Va tenuto tuttavia in considerazione che gli autori del presente lavoro non menzionano, né tanto meno scendono nel merito di particolari importanti, come ad esempio quelli relativi al prodotto e, nello specifico, i seguenti:

  1. Che tipo di prodotto era quello assunto? Si fa riferimento ad un “herbal tea”, ma era preconfezionato o allo stato sfuso? Dove era stato acquistato? Il prodotto è stato analizzato? Queste sono domande importanti da porsi sempre nella valutazione della qualità di un prodotto e nell’eventuale esclusione di contaminazioni, adulterazioni, sofisticazioni, ecc.
    Il dosaggio ottimale (in termini di sicurezza ed efficacia) di trifoglio rosso, inoltre, non è neanche noto, poiché, non essendo conosciuto un solo principio attivo a cui riferire la sua attività clinica (non solo riferita alla menopausa), la standardizzazione non viene generalmente condotta [3].
  1. La presenza di alfalfa, nome vernacolare di Medicago sativa (anche se non specificato), non viene affatto discussa: perché? Tale pianta medicinale è molto ricca di vitamina K e, anche se gli effetti biologici avrebbero dovuti essere opposti a quelli presentati nel case report, appare quanto mai strana l’associazione al Trifolium pratense, proposta nell’herbal tea.
    E’ infatti noto da anni (almeno dal punto di vista teorico) che, data la presenza di composti cumarinici e simil-cumarinici riscontrati nel trifoglio rosso, tale pianta possa essere responsabile di aumento del tempo di sanguinamento e conseguente incremento dell’INR [3].
    Probabilmente, pur essendo questo uno dei pochi riscontri clinici di interferenza nei processi di coagulazione esercitati dal trifoglio rosso, la valutazione della sicurezza di tale pianta è stata troppo spesso rivolta alla sola possibile induzione di processi tumorali (endometriali, mammari, ecc.), dovuta alle componenti fitoestrogeniche della pianta [4].
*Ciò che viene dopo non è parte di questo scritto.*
/-- A join timer that runs out in ENTERING, no solo-veto LEAVE pending, takes the station back to LISTENING with the quiet
window of four and the backoff of two configured intervals, and its join state cleared. A stall timer that runs out in
COPYING, the join open, records COPY_STALL with the tracked count and aborts the join: the LEAVE is pending, the catch-up
queue empty, and the station stays in COPYING (05 sections 5.5 and 5.6). -/
def Obligations.JoinTimersEndTheJoin : Prop :=
  ∀ (ms : Nat) (s : State), s.pendingLeave ≠ some .soloVeto →
    (s.life = .entering → s.join.joinTimer = some ms →
      ∃ round, exec .joinTimerExpiry s =
        .next { s with
          life := .listening, exclusionReason := none, haltReason := none, join := .none, pendingLeave := none,
          listening :=
            { quiet := some (4 * intervalMs (configInterval s)), backoff := some (2 * intervalMs (configInterval s)),
              candidate := none },
          round := round } ∧
        round.pointer = s.round.pointer ∧ round.phase = s.round.phase ∧ round.mismatches = s.round.mismatches ∧
        round.soloVetoes = s.round.soloVetoes ∧ round.suppressed = s.round.suppressed) ∧
    (s.life = .copying → s.join.stallTimer = some ms → s.join.isOpen = true →
      exec .stallTimerExpiry s =
        .next { s with
          fault := some (s.fault.getD { kind := .copyStall, sequence := s.join.tracked.getD 0, sender := none }),
          pendingLeave := some .abort,
          join := { s.join with abort := some .listening, joinTimer := none, stallTimer := none, catchUp := [] } })

/-- When the rejoin timer of an excluded station runs out it enters LISTENING with its quiet window started, no backoff and
no candidate; suppression ends, with the solo-veto count at 0 where it was in force, and the configuration, the other
counts, the records and a pending STOP are kept. That the solo-veto count is 0 again exactly where suppression was in force
is the model's reading (log entry 33) (06 section 6.4, 05 section 5.1, 03 section 3.5). -/
def Obligations.RejoinTimerEntersListening : Prop :=
  ∀ (ms : Nat) (s : State), s.life = .excluded → s.rejoin = some ms →
    ∃ t, exec .rejoinTimerExpiry s = .next t ∧ t.life = .listening ∧ t.rejoin = none ∧ t.exclusionReason = none ∧
      t.listening = { quiet := some (4 * intervalMs (configInterval s)), backoff := none, candidate := none } ∧
      t.round.suppressed = false ∧ t.round.pointer = s.round.pointer ∧ t.round.phase = s.round.phase ∧
      t.round.mismatches = s.round.mismatches ∧
      t.round.soloVetoes = (if s.round.suppressed = true then 0 else s.round.soloVetoes) ∧ t.config = s.config ∧
      t.records = s.records ∧ t.pendingStop = s.pendingStop ∧ t.replica = s.replica ∧ t.inbound = s.inbound ∧
      t.fault = s.fault ∧ t.counters = s.counters ∧ t.foundingCount = s.foundingCount

/-! ### The lock table -/

/-- The checks on a CLAIM from a FULL sender, in their order: HELD, WAITING, granted at once, BUSY for a TRY, QUOTA, POOL,
and otherwise the claim waits. A refused claim changes no lock record; a grant at once adds the holder at the next
generation; a claim that waits joins the queue, at the tail or, if HIGH, after the last HIGH entry, the sender is told that
it waits, and promotion runs on that lock record, which on a SOLE lock grants nothing. No other lock changes (01 sections
1.3, 1.4, 1.5 and 1.6). -/
def Obligations.ClaimFollowsTheChecks : Prop :=
  ∀ (f : Frame) (k : LockId) (m : Mode) (c : ClaimClass) (form : Form) (t : TicketId) (r : Replica),
    f.body = .claim k m c form t → r.roster[f.sender] = .full →
      let queued := ∃ e ∈ r.locks[k].queue, e.station = f.sender
      let atOnce :=
        r.locks[k].queue = [] ∧ (r.locks[k].state = .free ∨ (r.locks[k].state = .shared ∧ m = .shared))
      let refused := fun why : ClaimRefusal =>
        applyFrame f r =
          { replica := { r with sequence := r.sequence + 1 }, events := [.refused f.sender t k why], changes := [],
            entry := none }
      (has r.locks[k].holders f.sender = true → refused .held) ∧
      (has r.locks[k].holders f.sender = false →
        (queued → refused .waiting) ∧
        (¬queued →
          (atOnce →
            applyFrame f r =
              { replica :=
                  { r with
                    sequence := r.sequence + 1,
                    locks := put r.locks k
                      { state := (match m with | .sole => .sole | .shared => .shared),
                        holders := addTo r.locks[k].holders f.sender, queue := [],
                        generation := r.locks[k].generation + 1 } },
                events := [.granted f.sender t k (r.locks[k].generation + 1)], changes := [], entry := none }) ∧
          (¬atOnce →
            (form = .tryNow → refused .busy) ∧
            (form = .wait →
              (4 ≤ entriesOf f.sender r.locks → refused .quota) ∧
              (entriesOf f.sender r.locks < 4 → 48 ≤ poolInUse r.locks → refused .pool) ∧
              (entriesOf f.sender r.locks < 4 → poolInUse r.locks < 48 → lawfulLock r.locks[k] = true →
                ∃ before after,
                  r.locks[k].queue = before ++ after ∧
                  (c = .standard → after = []) ∧
                  (c = .high → (∀ e ∈ before, e.cls = .high) ∧ ∀ e ∈ after, e.cls = .standard) ∧
                  (let joined : LockRecord :=
                      { r.locks[k] with
                        queue := before ++ { station := f.sender, mode := m, cls := c, ticket := t } :: after }
                   lawfulLock joined = true ∧
                    applyFrame f r =
                      { replica := { r with sequence := r.sequence + 1, locks := put r.locks k (promote k joined).1 },
                        events := .waits f.sender t k :: (promote k joined).2, changes := [], entry := none } ∧
                    (r.locks[k].state = .sole → promote k joined = (joined, []))))))))

/-- Promotion on a lawful lock record grants the heads of its queue in order until one cannot be granted: each granted
station joins the holder set, is told its own ticket and a generation one above the last, and the lock record stays lawful
with the rest of its queue, whose head cannot be granted. A SOLE head is granted only on an empty holder set and then alone;
nothing is granted on a SOLE lock, so several grants are all SHARED on a FREE or SHARED lock. The state becomes that of the
mode granted, and stays as it was where nothing is granted (01 sections 1.1 and 1.6). -/
def Obligations.PromotionGrantsHeadsInOrder : Prop :=
  ∀ (k : LockId) (r : LockRecord), lawfulLock r = true →
    ∃ given rest,
      r.queue = given ++ rest ∧ (promote k r).1.queue = rest ∧
      (r.state = .sole → given = []) ∧
      (∀ e ∈ given, e.mode = .sole → given = [e] ∧ ∀ x : StationId, has r.holders x = false) ∧
      (∀ x : StationId,
        has (promote k r).1.holders x = true ↔ has r.holders x = true ∨ ∃ e ∈ given, e.station = x) ∧
      (given = [] → (promote k r).1.state = r.state) ∧
      (∀ e ∈ given, (promote k r).1.state = (match e.mode with | .sole => .sole | .shared => .shared)) ∧
      (promote k r).1.generation = r.generation + BitVec.ofNat 8 given.length ∧
      (promote k r).2 =
        given.zipIdx.map (fun p => .granted p.1.station p.1.ticket k (r.generation + BitVec.ofNat 8 (p.2 + 1))) ∧
      lawfulLock (promote k r).1 = true ∧ headBlocked (promote k r).1 = true

/-- A YIELD or an EXPIRE from a FULL holder takes it out of the holder set, the lock FREE when no holder is left, and runs
promotion, after the sender's own event; a YIELD from a non-holder changes nothing and answers NOT_HELD. A RECALL takes the
sender's entry of its target ticket out of the queue and runs promotion, and answers TOO_LATE to a holder and NOT_WAITING
otherwise (01 sections 1.7, 1.8 and 1.9). -/
def Obligations.YieldRecallAndExpireFollowTheTable : Prop :=
  ∀ (f : Frame) (k : LockId) (r : Replica), r.roster[f.sender] = .full →
    let left := dropFrom r.locks[k].holders f.sender
    let after := fun (record : LockRecord) (own : List TableEvent) =>
      applyFrame f r =
        { replica := { r with sequence := r.sequence + 1, locks := put r.locks k (promote k record).1 },
          events := own ++ (promote k record).2, changes := [], entry := none }
    let without : LockRecord :=
      { r.locks[k] with
        holders := left, state := if ∀ x : StationId, has left x = false then .free else r.locks[k].state }
    let nothing := fun own : TableEvent =>
      applyFrame f r =
        { replica := { r with sequence := r.sequence + 1 }, events := [own], changes := [], entry := none }
    (∀ t, f.body = .yield k t → has r.locks[k].holders f.sender = true → after without [.yielded f.sender t k]) ∧
    (∀ t, f.body = .yield k t → has r.locks[k].holders f.sender = false → nothing (.notHeld f.sender t k)) ∧
    (f.body = .expire k → has r.locks[k].holders f.sender = true → after without [.expired f.sender k]) ∧
    (∀ target t, f.body = .recall k target t →
      (∀ before e rest, r.locks[k].queue = before ++ e :: rest → e.station = f.sender → e.ticket = target →
        (∀ x ∈ before, x.station ≠ f.sender) →
        after { r.locks[k] with queue := before ++ rest } [.recalled f.sender target k, .recallDone f.sender t k]) ∧
      ((∀ e ∈ r.locks[k].queue, e.station ≠ f.sender ∨ e.ticket ≠ target) →
        (has r.locks[k].holders f.sender = true → nothing (.tooLate f.sender t k)) ∧
        (has r.locks[k].holders f.sender = false → nothing (.notWaiting f.sender t k))))

/-- A CLAIM, YIELD, RECALL, EXPIRE or EVICT whose sender is not FULL changes nothing but the sequence and tells nobody
anything (01 section 1.4, 04 section 4.5). -/
def Obligations.OnlyFullSendersChangeTheTable : Prop :=
  ∀ (f : Frame) (r : Replica), r.roster[f.sender] ≠ .full →
    (∃ k m c form t, f.body = .claim k m c form t) ∨ (∃ k t, f.body = .yield k t) ∨
      (∃ k target t, f.body = .recall k target t) ∨ (∃ k, f.body = .expire k) ∨ (∃ x, f.body = .evict x) →
      applyFrame f r =
        { replica := { r with sequence := r.sequence + 1 }, events := [], changes := [], entry := none }

/-- An EVICT of a FULL station by a FULL sender, and a FULL station's own LEAVE, make it ABSENT and take it out of every
holder set and queue; every other holder stays, only a station that was waiting for a lock can become its holder, nobody
joins a queue, and each lock record stays lawful (01 section 1.10, 04 sections 4.5 and 4.7). -/
def Obligations.DepartedStationIsReleased : Prop :=
  ∀ (f : Frame) (x : StationId) (r : Replica),
    (f.body = .evict x ∧ r.roster[f.sender] = .full) ∨ (f.body = .leave ∧ f.sender = x) → r.roster[x] = .full →
    LocksLawful r.locks →
      (applyFrame f r).replica.roster[x] = .absent ∧ LocksLawful (applyFrame f r).replica.locks ∧
      ∀ (k : LockId) (y : StationId),
        standsIn x (applyFrame f r).replica.locks[k] = false ∧
        (y ≠ x → has r.locks[k].holders y = true → has (applyFrame f r).replica.locks[k].holders y = true) ∧
        (has (applyFrame f r).replica.locks[k].holders y = true →
          has r.locks[k].holders y = true ∨ ∃ e ∈ r.locks[k].queue, e.station = y) ∧
        (∀ e ∈ (applyFrame f r).replica.locks[k].queue, e ∈ r.locks[k].queue)

/-! ### Entry, admission and agreement -/

/-- An ENTRY first settles the earlier standing of its sender: an ABSENT one changes nothing, a PENDING one becomes ABSENT
and its join record is cleared, a FULL one is released from every lock and becomes ABSENT, and with it the joiner of a join
it was copy source of, that join record cleared. Then the lowest FULL ID declines it with CONFIG where its interval is not
the group's, and with JOIN_BUSY where a join is open; otherwise the station becomes PENDING and the join record names it
with that ID as copy source. An ADMIT of a PENDING station makes it FULL and clears the join record; of any other it changes
nothing but the sequence. That an ADMIT takes effect also from a sender that is not FULL is the model's reading (log entry
22) (05 sections 5.3 and 5.4, 04 section 4.5). -/
def Obligations.EntryAndAdmitChangeTheRoster : Prop :=
  ∀ (f : Frame) (r : Replica),
    (∀ (i : Interval) (m : StationId) (base : Replica) (told : List TableEvent) (changes : List RosterChange),
      f.body = .entry i →
      (r.roster[f.sender] = .absent ∧ base = r ∧ told = [] ∧ changes = []) ∨
      (r.roster[f.sender] = .pending ∧ base = { r with roster := put r.roster f.sender .absent, join := none } ∧
        told = [] ∧ changes = [{ id := f.sender, was := .pending, now := .absent }]) ∨
      (r.roster[f.sender] = .full ∧ (∀ j, r.join = some j → j.source ≠ f.sender) ∧
        base = { r with locks := (release f.sender r.locks).1, roster := put r.roster f.sender .absent } ∧
        told = (release f.sender r.locks).2 ∧ changes = [{ id := f.sender, was := .full, now := .absent }]) ∨
      (r.roster[f.sender] = .full ∧
        ∃ x : StationId, r.join = some { joiner := x, source := f.sender } ∧ r.roster[x] = .pending ∧
          base =
            { r with
              locks := (release f.sender r.locks).1, roster := put (put r.roster f.sender .absent) x .absent,
              join := none } ∧
          told = (release f.sender r.locks).2 ∧
          changes = [{ id := f.sender, was := .full, now := .absent }, { id := x, was := .pending, now := .absent }]) →
      base.roster[m] = .full → (∀ y : StationId, y < m → base.roster[y] ≠ .full) →
        (base.interval ≠ some i →
          applyFrame f r =
            { replica := { base with sequence := r.sequence + 1 }, events := told, changes := changes,
              entry := some (.declined m f.sender .config) }) ∧
        (base.interval = some i → base.join ≠ none →
          applyFrame f r =
            { replica := { base with sequence := r.sequence + 1 }, events := told, changes := changes,
              entry := some (.declined m f.sender .joinBusy) }) ∧
        (base.interval = some i → base.join = none →
          applyFrame f r =
            { replica :=
                { base with
                  sequence := r.sequence + 1, roster := put base.roster f.sender .pending,
                  join := some { joiner := f.sender, source := m } },
              events := told, changes := changes ++ [{ id := f.sender, was := .absent, now := .pending }],
              entry := some (.opened m f.sender) })) ∧
    (∀ j n, f.body = .admission j n →
      (r.roster[j] = .pending →
        applyFrame f r =
          { replica := { r with sequence := r.sequence + 1, roster := put r.roster j .full, join := none },
            events := [], changes := [{ id := j, was := .pending, now := .full }], entry := none }) ∧
      (r.roster[j] ≠ .pending →
        applyFrame f r =
          { replica := { r with sequence := r.sequence + 1 }, events := [], changes := [], entry := none }))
Gli autori concludono che questo caso clinico ha evidenziato la probabile tossicità di composti simili al warfarin, contenuti nel trifoglio rosso, che, a causa anche di un uso improprio dello stesso (i.e., 5-6 tazze/die per due settimane di assunzione), sono stati responsabili di un’importante coagulopatia.
Pertanto, quando in un paziente viene riscontrata una coagulopatia emorragica ed un prolungamento dei valori di PT e aPTT di origine sconosciuta, bisognerebbe valutare il ruolo di un potenziale avvelenamento indotto da composti simili al warfarin.
Alcune piante medicinali sono potenziali fonti naturali di cumarine, responsabili di un aumento dell’INR e del sanguinamento.
È importante che i medici prescrittori siano attenti al possibile svantaggio di alcuni prodotti contenenti piante e delle probabili interazioni tra queste e farmaci e/o alimenti.
Non meno importante è considerare la qualità, la composizione e l’eventuale standardizzazione del prodotto oggetto di segnalazione, poiché prima di ascrivere la coagulopatia alle cumarine fisiologicamente presenti nel trifoglio rosso, ne andrebbe dosata la quantità nel prodotto oggetto di segnalazione e la compatibilità con l’insorgenza della reazione avversa.

Bibliografia

  1. Abebe W. Herbal medication: potential for adverse interactions with analgesic drugs. J Clin Pharm Ther 2002; 27: 391-401.
  2. Drews RE. Approach to the adult patient with a bleeding diathesis. UptoDate 2011. Disponibile presso:http://cursoenarm.net/UPTODATE/contents/mobipreview.htm?10/53/11089/contributor-disclosure. Ultimo accesso: 15 febbraio 2017.
  3. Nelsen J, Ulbricht C, Barrette EP, Sollars D, Tsourounis C, Rogers A, Basch S, Hashmi S, Bent S, Basch E. Red clover (Trifolium pratense) monograph: a clinical decision support tool. J Herb Pharmacother 2002; 2: 49-72.